The private sector wants to have a more powerful voice in the affairs of the country, especially on issues impacting business welfare, and sees "a confederation" as the way to accomplish it. Ammar who was returned as JCC president for a second term at the agency's annual general meeting, said concluding the confederation discussions was one of five main objectives he had for his new term.
The process had been slowed due to a change of consultants, he said. Now, he says, only "the nuts and bolts issues" are left to deal with. The name proposed and in use for the umbrella association is the 'Private Sector Organisations of Jamaica', and according to Beverley Lopez, president of the Private Sector Organisation of Jamaica. The umbrella PSOJ will be a chamber, as well as accommodating the exporters, bankers and securities dealers associations already inhouse. A memorandum of understanding has already been signed with only the chamber left to join the others at Hope Road. For now the arrangement is limited to the MOU signatories entities named, but others expressing interest will be invited to join once the umbrella agency becomes operational.
Lopez's PSOJ is now looking at expanding its building at Hope Road to accommodate the JCC's integration.
"Serious effort" at building a confederation was led, said Ammar, by past PSOJ president Peter Moses. The PSOJ, over the years, has emerged as the dominant business voice, largely by virtue of the major players it represents.
As Ammar puts it, the new arrangement will "do away" with the PSOJ as people now know it, as it too will fall under the new umbrella. Lopez said the finer details, relating to the fee structure and the cut-off point for the transitioning of the associations to the new body, are being finalised.
ASSISTANCE
The private sector has got assistance from Caribbean Regional Programme for Economic Competitiveness (CPEC) which has provided consultants, but she refused to comment on the cost to finance the project. "We just have to find funds from whatever means we can," she said.

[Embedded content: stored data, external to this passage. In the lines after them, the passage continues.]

-- ==== Sys2Proof/Laws/State.lean ====
section
/-! SUPPORT. What each named operation over the state leaves unchanged, one lemma per operation and field of State; and what a register field reads
after a write. -/
namespace Sys2Proof.Machine.State

/-! put -/
@[simp] theorem put_shadows (s : State) (f : Field) (v : Nat) : (s.put f v).shadows = s.shadows := rfl
@[simp] theorem put_checking (s : State) (f : Field) (v : Nat) : (s.put f v).checking = s.checking := rfl
@[simp] theorem put_slow (s : State) (f : Field) (v : Nat) : (s.put f v).slow = s.slow := rfl
@[simp] theorem put_rdata (s : State) (f : Field) (v : Nat) : (s.put f v).rdata = s.rdata := rfl
@[simp] theorem put_bridge (s : State) (f : Field) (v : Nat) : (s.put f v).bridge = s.bridge := rfl
@[simp] theorem put_mem (s : State) (f : Field) (v : Nat) : (s.put f v).mem = s.mem := rfl
@[simp] theorem put_undef (s : State) (f : Field) (v : Nat) : (s.put f v).undef = s.undef := rfl
@[simp] theorem put_flips (s : State) (f : Field) (v : Nat) : (s.put f v).flips = s.flips := rfl
@[simp] theorem put_writebacks (s : State) (f : Field) (v : Nat) : (s.put f v).writebacks = s.writebacks := rfl
@[simp] theorem put_bankTo (s : State) (f : Field) (v : Nat) : (s.put f v).bankTo = s.bankTo := rfl
@[simp] theorem put_scrub (s : State) (f : Field) (v : Nat) : (s.put f v).scrub = s.scrub := rfl
@[simp] theorem put_power (s : State) (f : Field) (v : Nat) : (s.put f v).power = s.power := rfl
@[simp] theorem put_issue (s : State) (f : Field) (v : Nat) : (s.put f v).issue = s.issue := rfl
@[simp] theorem put_tiles (s : State) (f : Field) (v : Nat) : (s.put f v).tiles = s.tiles := rfl
@[simp] theorem put_crown (s : State) (f : Field) (v : Nat) : (s.put f v).crown = s.crown := rfl
@[simp] theorem put_flash (s : State) (f : Field) (v : Nat) : (s.put f v).flash = s.flash := rfl
@[simp] theorem put_fuses (s : State) (f : Field) (v : Nat) : (s.put f v).fuses = s.fuses := rfl
@[simp] theorem put_bist (s : State) (f : Field) (v : Nat) : (s.put f v).bist = s.bist := rfl
@[simp] theorem put_tfw (s : State) (f : Field) (v : Nat) : (s.put f v).tfw = s.tfw := rfl
@[simp] theorem put_msixPending (s : State) (f : Field) (v : Nat) : (s.put f v).msixPending = s.msixPending := rfl
@[simp] theorem put_causes (s : State) (f : Field) (v : Nat) : (s.put f v).causes = s.causes := rfl
@[simp] theorem put_rowfix (s : State) (f : Field) (v : Nat) : (s.put f v).rowfix = s.rowfix := rfl
@[simp] theorem put_cclkW (s : State) (f : Field) (v : Nat) : (s.put f v).cclkW = s.cclkW := rfl
@[simp] theorem put_cclkE (s : State) (f : Field) (v : Nat) : (s.put f v).cclkE = s.cclkE := rfl
@[simp] theorem put_scale (s : State) (f : Field) (v : Nat) : (s.put f v).scale = s.scale := rfl
@[simp] theorem put_bar (s : State) (f : Field) (v : Nat) : (s.put f v).bar = s.bar := rfl
@[simp] theorem put_net (s : State) (f : Field) (v : Nat) : (s.put f v).net = s.net := rfl
@[simp] theorem put_links (s : State) (f : Field) (v : Nat) : (s.put f v).links = s.links := rfl
@[simp] theorem put_tokens (s : State) (f : Field) (v : Nat) : (s.put f v).tokens = s.tokens := rfl
@[simp] theorem put_gone (s : State) (f : Field) (v : Nat) : (s.put f v).gone = s.gone := rfl
@[simp] theorem put_step (s : State) (f : Field) (v : Nat) : (s.put f v).step = s.step := rfl
@[simp] theorem put_ctx (s : State) (f : Field) (v : Nat) : (s.put f v).ctx = s.ctx := rfl
@[simp] theorem put_twin (s : State) (f : Field) (v : Nat) : (s.put f v).twin = s.twin := rfl
@[simp] theorem put_qnet (s : State) (f : Field) (v : Nat) : (s.put f v).qnet = s.qnet := rfl
@[simp] theorem put_movers (s : State) (f : Field) (v : Nat) : (s.put f v).movers = s.movers := rfl
@[simp] theorem put_posts (s : State) (f : Field) (v : Nat) : (s.put f v).posts = s.posts := rfl
@[simp] theorem put_chk (s : State) (f : Field) (v : Nat) : (s.put f v).chk = s.chk := rfl
@[simp] theorem put_train (s : State) (f : Field) (v : Nat) : (s.put f v).train = s.train := rfl
@[simp] theorem put_pcie (s : State) (f : Field) (v : Nat) : (s.put f v).pcie = s.pcie := rfl
@[simp] theorem put_timers (s : State) (f : Field) (v : Nat) : (s.put f v).timers = s.timers := rfl
@[simp] theorem put_caps (s : State) (f : Field) (v : Nat) : (s.put f v).caps = s.caps := rfl
@[simp] theorem put_panel (s : State) (f : Field) (v : Nat) : (s.put f v).panel = s.panel := rfl
@[simp] theorem put_out (s : State) (f : Field) (v : Nat) : (s.put f v).out = s.out := rfl
@[simp] theorem put_fresh (s : State) (f : Field) (v : Nat) : (s.put f v).fresh = s.fresh := rfl
@[simp] theorem put_pending (s : State) (f : Field) (v : Nat) : (s.put f v).pending = s.pending := rfl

"This difficult set of negotiations will result in a more powerful private sector lobby, and a secretariat capable of better servicing the needs of members and providing quality research," Ammar advised his JCC members.
Ammar also made reference Tuesday to a 'Partnership for Progress' initiative, which he said was meant to address governance issues. Holding details of those plans extremely close to his chest, Ammar told his members that he could say little on the matter now, but the initiative was meant to address "governance" issues, and address relations between the public and private sectors.